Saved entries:
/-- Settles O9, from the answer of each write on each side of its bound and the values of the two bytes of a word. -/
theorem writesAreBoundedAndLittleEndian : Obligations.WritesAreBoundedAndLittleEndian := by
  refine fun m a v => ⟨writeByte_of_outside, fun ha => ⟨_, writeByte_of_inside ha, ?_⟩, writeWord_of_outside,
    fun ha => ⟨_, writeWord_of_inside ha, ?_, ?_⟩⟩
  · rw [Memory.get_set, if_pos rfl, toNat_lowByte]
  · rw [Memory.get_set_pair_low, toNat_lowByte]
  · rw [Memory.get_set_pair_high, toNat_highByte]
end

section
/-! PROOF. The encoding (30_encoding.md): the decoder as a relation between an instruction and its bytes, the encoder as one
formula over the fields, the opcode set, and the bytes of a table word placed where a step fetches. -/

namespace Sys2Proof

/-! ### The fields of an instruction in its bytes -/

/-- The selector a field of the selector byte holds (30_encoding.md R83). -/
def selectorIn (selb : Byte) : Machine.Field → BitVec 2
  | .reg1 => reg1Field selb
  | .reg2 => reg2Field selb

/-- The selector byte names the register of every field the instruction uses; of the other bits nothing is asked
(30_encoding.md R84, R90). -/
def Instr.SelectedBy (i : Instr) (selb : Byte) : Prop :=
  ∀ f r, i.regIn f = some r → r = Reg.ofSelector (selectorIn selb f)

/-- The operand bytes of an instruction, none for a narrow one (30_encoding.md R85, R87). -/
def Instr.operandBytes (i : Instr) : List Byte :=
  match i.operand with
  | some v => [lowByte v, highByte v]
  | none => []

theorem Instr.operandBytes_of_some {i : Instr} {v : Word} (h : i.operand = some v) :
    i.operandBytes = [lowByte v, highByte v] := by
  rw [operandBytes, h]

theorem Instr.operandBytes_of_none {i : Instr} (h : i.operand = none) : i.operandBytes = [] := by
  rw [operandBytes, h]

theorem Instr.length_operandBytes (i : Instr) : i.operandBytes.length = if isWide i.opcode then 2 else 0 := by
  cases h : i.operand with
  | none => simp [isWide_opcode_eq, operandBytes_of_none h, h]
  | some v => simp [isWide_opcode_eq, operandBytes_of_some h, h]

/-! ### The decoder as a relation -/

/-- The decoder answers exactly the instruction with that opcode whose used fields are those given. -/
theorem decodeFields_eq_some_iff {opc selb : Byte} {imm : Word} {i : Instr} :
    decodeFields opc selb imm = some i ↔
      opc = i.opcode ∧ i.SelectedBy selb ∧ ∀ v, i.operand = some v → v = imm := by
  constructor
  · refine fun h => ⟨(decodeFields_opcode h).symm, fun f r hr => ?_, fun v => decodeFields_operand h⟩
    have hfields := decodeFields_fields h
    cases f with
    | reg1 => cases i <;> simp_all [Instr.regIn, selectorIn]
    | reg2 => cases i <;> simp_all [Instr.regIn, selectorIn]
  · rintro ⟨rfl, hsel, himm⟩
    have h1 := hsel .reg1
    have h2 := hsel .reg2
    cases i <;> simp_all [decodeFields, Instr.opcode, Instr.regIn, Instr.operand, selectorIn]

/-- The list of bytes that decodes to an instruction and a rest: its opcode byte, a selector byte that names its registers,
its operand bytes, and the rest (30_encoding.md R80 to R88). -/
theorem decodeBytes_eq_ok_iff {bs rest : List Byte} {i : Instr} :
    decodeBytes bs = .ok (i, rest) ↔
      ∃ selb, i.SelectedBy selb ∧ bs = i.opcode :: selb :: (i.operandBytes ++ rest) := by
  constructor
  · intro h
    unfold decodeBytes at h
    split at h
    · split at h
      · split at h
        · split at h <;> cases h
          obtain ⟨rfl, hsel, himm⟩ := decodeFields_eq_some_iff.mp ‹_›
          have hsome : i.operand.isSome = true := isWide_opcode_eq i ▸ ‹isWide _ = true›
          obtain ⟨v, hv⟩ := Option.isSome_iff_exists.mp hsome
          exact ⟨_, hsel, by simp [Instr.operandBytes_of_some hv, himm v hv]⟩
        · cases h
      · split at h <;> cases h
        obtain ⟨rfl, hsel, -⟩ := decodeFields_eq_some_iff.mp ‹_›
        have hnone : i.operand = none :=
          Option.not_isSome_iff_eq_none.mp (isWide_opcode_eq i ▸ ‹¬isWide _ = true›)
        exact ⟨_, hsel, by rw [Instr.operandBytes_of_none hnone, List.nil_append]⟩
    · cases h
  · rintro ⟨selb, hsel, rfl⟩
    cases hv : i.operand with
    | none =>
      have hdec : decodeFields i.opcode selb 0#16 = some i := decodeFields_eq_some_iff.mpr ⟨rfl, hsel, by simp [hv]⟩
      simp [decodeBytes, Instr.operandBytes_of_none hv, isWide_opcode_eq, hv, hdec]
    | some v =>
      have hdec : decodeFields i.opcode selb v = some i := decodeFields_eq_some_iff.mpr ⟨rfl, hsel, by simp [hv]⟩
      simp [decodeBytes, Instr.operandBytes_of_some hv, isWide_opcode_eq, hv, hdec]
...
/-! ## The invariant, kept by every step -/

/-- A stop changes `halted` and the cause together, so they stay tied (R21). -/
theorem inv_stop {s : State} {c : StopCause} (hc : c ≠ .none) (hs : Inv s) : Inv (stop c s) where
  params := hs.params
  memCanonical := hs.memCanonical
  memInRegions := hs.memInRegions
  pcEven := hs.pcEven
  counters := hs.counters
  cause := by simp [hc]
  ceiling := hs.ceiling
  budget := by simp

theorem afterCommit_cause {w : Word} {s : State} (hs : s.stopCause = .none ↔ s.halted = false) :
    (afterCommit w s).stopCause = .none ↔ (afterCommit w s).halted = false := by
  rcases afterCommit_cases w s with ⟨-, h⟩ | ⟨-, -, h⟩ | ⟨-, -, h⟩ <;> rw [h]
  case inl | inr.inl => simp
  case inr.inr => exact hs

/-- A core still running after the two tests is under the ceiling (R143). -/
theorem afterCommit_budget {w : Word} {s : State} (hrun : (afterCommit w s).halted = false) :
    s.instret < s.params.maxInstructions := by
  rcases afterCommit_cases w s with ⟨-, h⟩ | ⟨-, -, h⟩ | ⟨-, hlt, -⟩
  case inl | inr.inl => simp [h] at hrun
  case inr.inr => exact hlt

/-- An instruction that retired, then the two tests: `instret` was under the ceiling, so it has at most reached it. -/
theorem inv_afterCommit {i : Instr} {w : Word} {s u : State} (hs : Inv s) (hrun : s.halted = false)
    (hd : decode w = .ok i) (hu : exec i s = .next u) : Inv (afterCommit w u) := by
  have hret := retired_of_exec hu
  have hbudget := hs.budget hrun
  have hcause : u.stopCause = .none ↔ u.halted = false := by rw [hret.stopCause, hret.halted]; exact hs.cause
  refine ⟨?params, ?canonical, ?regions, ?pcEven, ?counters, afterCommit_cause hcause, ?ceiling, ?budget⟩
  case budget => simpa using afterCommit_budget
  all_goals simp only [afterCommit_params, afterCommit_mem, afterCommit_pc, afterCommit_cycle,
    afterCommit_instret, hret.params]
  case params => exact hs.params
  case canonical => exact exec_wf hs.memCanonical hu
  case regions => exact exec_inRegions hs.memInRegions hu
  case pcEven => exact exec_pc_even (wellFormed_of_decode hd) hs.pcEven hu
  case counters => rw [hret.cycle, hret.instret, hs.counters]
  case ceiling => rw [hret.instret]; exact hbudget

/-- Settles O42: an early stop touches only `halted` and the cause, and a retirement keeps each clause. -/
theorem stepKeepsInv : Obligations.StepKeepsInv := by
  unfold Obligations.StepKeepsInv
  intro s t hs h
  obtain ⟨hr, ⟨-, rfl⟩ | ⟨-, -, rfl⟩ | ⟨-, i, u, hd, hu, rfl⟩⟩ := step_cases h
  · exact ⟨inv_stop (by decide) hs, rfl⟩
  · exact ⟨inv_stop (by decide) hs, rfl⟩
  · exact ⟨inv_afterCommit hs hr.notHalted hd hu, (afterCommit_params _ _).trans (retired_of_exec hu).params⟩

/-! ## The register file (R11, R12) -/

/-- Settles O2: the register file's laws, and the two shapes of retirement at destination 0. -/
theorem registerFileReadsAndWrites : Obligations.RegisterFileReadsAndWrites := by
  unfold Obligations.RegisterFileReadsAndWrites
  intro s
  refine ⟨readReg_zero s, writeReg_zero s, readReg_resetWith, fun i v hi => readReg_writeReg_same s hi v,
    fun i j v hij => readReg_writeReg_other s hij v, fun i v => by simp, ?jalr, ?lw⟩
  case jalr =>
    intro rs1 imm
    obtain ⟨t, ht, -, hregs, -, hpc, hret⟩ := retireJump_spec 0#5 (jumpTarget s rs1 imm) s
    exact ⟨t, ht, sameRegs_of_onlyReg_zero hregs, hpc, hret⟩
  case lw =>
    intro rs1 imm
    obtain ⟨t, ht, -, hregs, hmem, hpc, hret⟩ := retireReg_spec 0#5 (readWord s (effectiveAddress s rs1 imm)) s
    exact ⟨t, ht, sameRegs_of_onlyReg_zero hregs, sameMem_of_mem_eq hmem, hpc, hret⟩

> _To do_
Take the records above and return, word for word, only the lines that fall from the line with "obtain ⟨t, ht, -, hregs, -, hpc, hret⟩" to the line with "obtain ⟨t, ht, -, hregs, hmem, hpc, hret⟩", both of them included.

> _Output for this task_
    obtain ⟨t, ht, -, hregs, -, hpc, hret⟩ := retireJump_spec 0#5 (jumpTarget s rs1 imm) s
    exact ⟨t, ht, sameRegs_of_onlyReg_zero hregs, hpc, hret⟩
  case lw =>
    intro rs1 imm
    obtain ⟨t, ht, -, hregs, hmem, hpc, hret⟩ := retireReg_spec 0#5 (readWord s (effectiveAddress s rs1 imm)) s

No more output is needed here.